Tutte le crepe del boom turco
E' di qualche giorno fa la notizia che, inaspettatamente e sorprendentemente, l'economia turca è cresciuta nel terzo trimestre del 2011 dell' 8,2 per cento. A quanto pare, i proclami trionfanti di Erdogan e del suo ministro delle Finanze pronto a segnalare come “la Turchia abbia ancora una volta stupito tutti” nascondono più di una crepa. Troppo rapida, troppo forte, troppo pericolosamente simile a quel boom asiatico che negli anni Novanta mandò in crisi il sistema economico mondiale.
E' di qualche giorno fa la notizia che, inaspettatamente e sorprendentemente, l'economia turca è cresciuta nel terzo trimestre del 2011 dell' 8,2 per cento. A quanto pare, i proclami trionfanti di Erdogan e del suo ministro delle Finanze pronto a segnalare come “la Turchia abbia ancora una volta stupito tutti” nascondono più di una crepa. Troppo rapida, troppo forte, troppo pericolosamente simile a quel boom asiatico che negli anni Novanta mandò in crisi il sistema economico mondiale, sottolinea la Royal Bank of Scotland, notando che il deficit delle partite correnti rimane ancora il più alto al mondo dopo gli Stati Uniti.
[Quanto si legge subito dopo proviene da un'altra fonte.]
/-- R197, R204: an answered frame is the data of the map with the segment stored, which is full. -/
theorem insertSegment_frame {fr : ReassembledFrame} (hi : s.TableInv) (hs : s.response = .events [])
    (h : insertSegment g s = .next u) (hfr : u.response = .events [.frame fr]) :
    Completes g s ∧ fr.payload.length = segmentBytes (storedRecord g s).segments := by
  rcases insertSegment_next h with ⟨-, rfl⟩ | ⟨ha, hc, payload, hp, rfl⟩ | ⟨-, -, rfl⟩
  · simp [hs] at hfr
  · obtain ⟨hwf, hkeys, -⟩ := storedRecord_wf hi ha
    obtain rfl := Option.some.inj (hp.symm.trans (gather_full hwf hkeys hc))
    simp only [emit_response, hs, eventList_events, List.nil_append, Response.events.injEq,
      List.cons.injEq, Event.frame.injEq, and_true] at hfr
    exact ⟨hc, by rw [← hfr, segmentBytes_eq]⟩
  · simp [hs] at hfr

end

/-- Settles O36: PARSE_SEGMENT reads the first four bytes and looks at nothing else. -/
theorem parseSegmentSplitsThePayload : Obligations.ParseSegmentSplitsThePayload := by
  intro p s
  refine ⟨fun hshort => ?_, ?_⟩
  · simp only [exec, execParseSegment, parsePayload_short.mpr hshort, respond]
  · rintro f1 f0 k t d rfl
    exact ⟨⟨be16 f1 f0, k, t, d⟩, rfl, be16_toNat f1 f0, rfl, rfl, rfl⟩

/-- Settles O37: in both cases the segment is not accepted. -/
theorem outOfRangeSegmentsAreRejected : Obligations.OutOfRangeSegmentsAreRejected := by
  intro f k t d s
  refine ⟨fun hown => insertSegment_rejected ?_, fun A hA hrecorded => insertSegment_rejected ?_⟩
  · rintro ⟨hlt, -⟩
    exact absurd hlt (not_lt.mpr hown)
  · intro ha
    exact absurd ((accepted_of_record hA).mp ha).2 (not_lt.mpr hrecorded)

/-- Settles O38: the first segment makes a record that `evict` keeps or makes room for; with a record, or
with a frame answered, `insertSegment_others` leaves the case without an eviction. -/
theorem newRecordsEvictTheOldest : Obligations.NewRecordsEvictTheOldest := by
  refine ⟨fun f k t d s hk h1 hnone hroom => ?_, fun f k t d s u h hor => ?_⟩
  · have hrun : exec (.addSegment f k t d) s =
        .next (evict { beginEvents s with table := s.table ++ [⟨f, t, [(k, d)]⟩] }) := by
      have hfresh : lookupFrame f (beginEvents s).table = none := hnone
      rw [exec_addSegment, insertSegment_creates hfresh hk h1 hroom, keepRecord_created hfresh,
        storedRecord_fresh hfresh]
      rfl
    refine ⟨fun hlt => ?_, fun B rest hT hfull => ?_⟩
    · rw [hrun, evict_within (by simpa using hlt)]
      rfl
    · rw [hrun, evict_over (by simpa using Nat.lt_succ_of_le hfull)]
      simp [hT, beginEvents]
  · obtain hsame | ⟨hnone, -, -, -, hresp⟩ := insertSegment_others h
    · exact hsame.symm
    · obtain ⟨A, hA⟩ | ⟨fr, hfr⟩ := hor
      · exact absurd (hA.symm.trans hnone) (by simp)
      · exact absurd (hfr.symm.trans hresp) (by simp)

/-- Settles O39: the record put back is the one with the segment stored. -/
theorem segmentsAreStoredInTheirRecord : Obligations.SegmentsAreStoredInTheirRecord := by
  intro f k t d s A hi hk hA hkA hroom hmissing
  have hl : lookupFrame f (beginEvents s).table = some A := hA
  have hinc : ¬ Completes ⟨f, k, t, d⟩ (beginEvents s) := by
    rw [completes_of_record (s := beginEvents s) (hi.of_eq rfl rfl) hl]
    exact fun ⟨hnone, hlast⟩ => absurd hlast (hmissing hnone).ne
  have hstored := storedRecord_of_record (g := ⟨f, k, t, d⟩) hl
  refine ⟨storedRecord ⟨f, k, t, d⟩ (beginEvents s), ?_, rfl, by rw [hstored], ?_, fun j hj => ?_⟩
  · rw [exec_addSegment, insertSegment_incomplete ((accepted_of_record hl).mpr ⟨hk, hkA⟩)
      (by rwa [usageAfter_of_record hl]) hinc, keepRecord_of_record hl]
    rfl
  · rw [hstored, slot_storeSlot_self]
  · rw [hstored, slot_storeSlot_ne hj]

/-- Settles O40: `insertSegment_emits` with the payload's slots read off the record before the segment, a
frame of one segment, and a segment whose record is kept. -/
theorem fullFramesAreEmitted : Obligations.FullFramesAreEmitted := by
  refine ⟨fun f k t d s A hi hk hA hkA hroom hslot hlast => ?full,
    fun f k t d s h1 h0 hnone hroom => ?single, fun f k t d s u hi hk h => ?kept⟩
  case full =>
    have hb : (beginEvents s).TableInv := hi.of_eq rfl rfl
    have hl : lookupFrame f (beginEvents s).table = some A := hA
    have ha : Accepted ⟨f, k, t, d⟩ (beginEvents s) := (accepted_of_record hl).mpr ⟨hk, hkA⟩
    have hc : Completes ⟨f, k, t, d⟩ (beginEvents s) :=
      (completes_of_record hb hl).mpr ⟨hslot, hlast⟩
    constructor
    · rw [exec_addSegment, insertSegment_emits hb ha (fits_mono (usageAfter_le _ _) hroom) hc,
        storedRecord_of_record hl, emit_eq (es := []) rfl]
      have hslots : ∀ n ∈ List.range A.totalSegments.toNat,
          (slot (BitVec.ofNat 8 n) (storeSlot k d A.segments)).getD [] =
            if n = k.toNat then d else (slot (BitVec.ofNat 8 n) A.segments).getD [] := by
        intro n hn
        have hbyte : BitVec.ofNat 8 n = k ↔ n = k.toNat := by
          have := List.mem_range.mp hn
          have := A.totalSegments.isLt
          simp only [BitVec.toNat_eq, BitVec.toNat_ofNat]
          omega
        split
        · next hn => rw [hbyte.mpr hn, slot_storeSlot_self]; rfl
        · next hn => rw [slot_storeSlot_ne (mt hbyte.mp hn)]
      rw [List.map_congr_left hslots]
      rfl
    · simpa [effectiveTotal, currentSegments, hA] using (completes_iff_slots hb ha).mp hc
  case single =>
    have hl : lookupFrame f (beginEvents s).table = none := hnone
    have ha : Accepted ⟨f, k, t, d⟩ (beginEvents s) :=
      (accepted_fresh hl).mpr (show k.toNat < t.toNat by omega)
    obtain rfl : k = 0 := BitVec.eq_of_toNat_eq h0
    obtain rfl : t = 1 := BitVec.eq_of_toNat_eq h1
    rw [exec_addSegment, insertSegment_complete ha (by rwa [usageAfter_fresh hl])
      ((completes_fresh hl).mpr rfl), completeFrame, storedRecord_fresh hl]
    have hremove : removeFrame f (beginEvents s).table = s.table :=
      removeFrame_of_ne (lookupFrame_eq_none_iff.mp hnone)
    simp only [hremove]
    rfl
  case kept =>
    have hb : (beginEvents s).TableInv := hi.of_eq rfl rfl
    have hkept : Accepted ⟨f, k, t, d⟩ (beginEvents s) → ¬ Completes ⟨f, k, t, d⟩ (beginEvents s) →
        u.response = .events [] := by
      intro ha hc
      rcases insertSegment_next h with ⟨hna, -⟩ | ⟨-, hc', -⟩ | ⟨-, -, rfl⟩
      · exact absurd ha hna
      · exact absurd hc' hc
      · exact keepRecord_response
    refine ⟨fun hnone h1 => ?_, fun A hA hkA hmissing => ?_⟩
    · have hl : lookupFrame f (beginEvents s).table = none := hnone
      exact hkept ((accepted_fresh hl).mpr hk) (mt (completes_fresh hl).mp h1)
    · have hl : lookupFrame f (beginEvents s).table = some A := hA
      refine hkept ((accepted_of_record hl).mpr ⟨hk, hkA⟩) ?_
      rw [completes_of_record hb hl]
      rintro ⟨hslot, hlast⟩
      exact hmissing.elim (absurd hslot) (absurd hlast ·.ne)

/-- Settles O41: the refusal is that of `insertSegment_refused_iff`, and a refused step only sets the
mark (`advance_of_refused`). -/
theorem storeFullIsRefused : Obligations.StoreFullIsRefused := by
  intro f k t d s hk
  have hover : ∀ {cap n}, s.cfg.storeCap = some cap → cap < n → fits s.cfg n = false :=
    fun hcap hlt => by simp [fits, hcap, hlt]
  refine ⟨fun cap hnone hcap hlt => ?fresh, fun A cap hA hkA hcap hlt => ?record,
    fun hcap r hr => ?unbounded, fun c cs hclear hfirst hdecode hr => ?step⟩
  case fresh =>
    have hl : lookupFrame f (beginEvents s).table = none := hnone
    refine insertSegment_storeFull ((accepted_fresh hl).mpr hk) ?_
    rw [usageAfter_fresh hl]
    exact hover hcap hlt
  case record =>
    have hl : lookupFrame f (beginEvents s).table = some A := hA
    refine insertSegment_storeFull ((accepted_of_record hl).mpr ⟨hk, hkA⟩) ?_
    rw [usageAfter_of_record hl]
    exact hover hcap hlt
  case unbounded =>
    obtain ⟨-, hfull⟩ := insertSegment_refused hr
    simp [fits, hcap] at hfull
  case step =>
    obtain ⟨-, ha, hfull⟩ := insertSegment_refused_iff.mp hr
    have hrun : exec (.addSegment f k t d) { s with pending := cs } = .refused .storeFull :=
      insertSegment_storeFull ha hfull
    have hstep : step s = .refused .storeFull := by
      rw [step_of_decoded hclear hfirst hdecode, hrun]
      rfl
    rw [advance_of_refused hstep]
    exact ⟨hstep, rfl, rfl, rfl, rfl, rfl, by simp, fun hnone => by simp [hnone]⟩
Un disavanzo ampio significa che un paese è indebitato, che l'import è superiore all'export, e questo alla lunga non può che portare allo squilibrio dell'intero sistema. Lunedì scorso Goldman Sachs ha predetto l'inizio di una fase recessiva per la Turchia all'inizio del 2012, mentre il Financial Times nota che pure la domanda interna sta rallentando, facendo pensare che le ottimistiche stime di crescita diffuse dal governo turco per il prossimo anno (4 per cento), saranno in realtà smentite dai fatti. Il tallone d'Achille di Ankara è anche l'inflazione al 9,5 per cento, “e quando hai il 10 per cento di inflazione e il disavanzo delle partite correnti al 10 per cento del Pil non si può dire che tutto vada bene”, ha detto Murat Ucer, economista di Partners Global Source. Sotto la lente d'ingrandimento è finita anche la politica della Banca centrale di Ankara, specialista nell'adottare politiche che gli analisti occidentali definiscono “non prettamente ortodosse”, come quando lo scorso agosto tagliò improvvisamente il tasso di riferimento di 50 punti base, per portare il tasso effettivo di prestito al 12 per cento come promesso.
Un altro esempio della poca trasparenza e lungimiranza della Banca centrale turca lo si è avuto lo scorso ottobre, quando l'improvvisa scelta di seguire una politica monetaria più restrittiva ha spinto verso l'alto i tassi interbancari, limitando ulteriormente l'accesso al credito. Servirebbe un aumento della pressione fiscale, scrive il Financial Times, e oggi Erdogan è nella posizione ideale per compiere scelte impopolari che alla lunga, però, ridurranno l'instabilità finanziaria e garantiranno prosperità.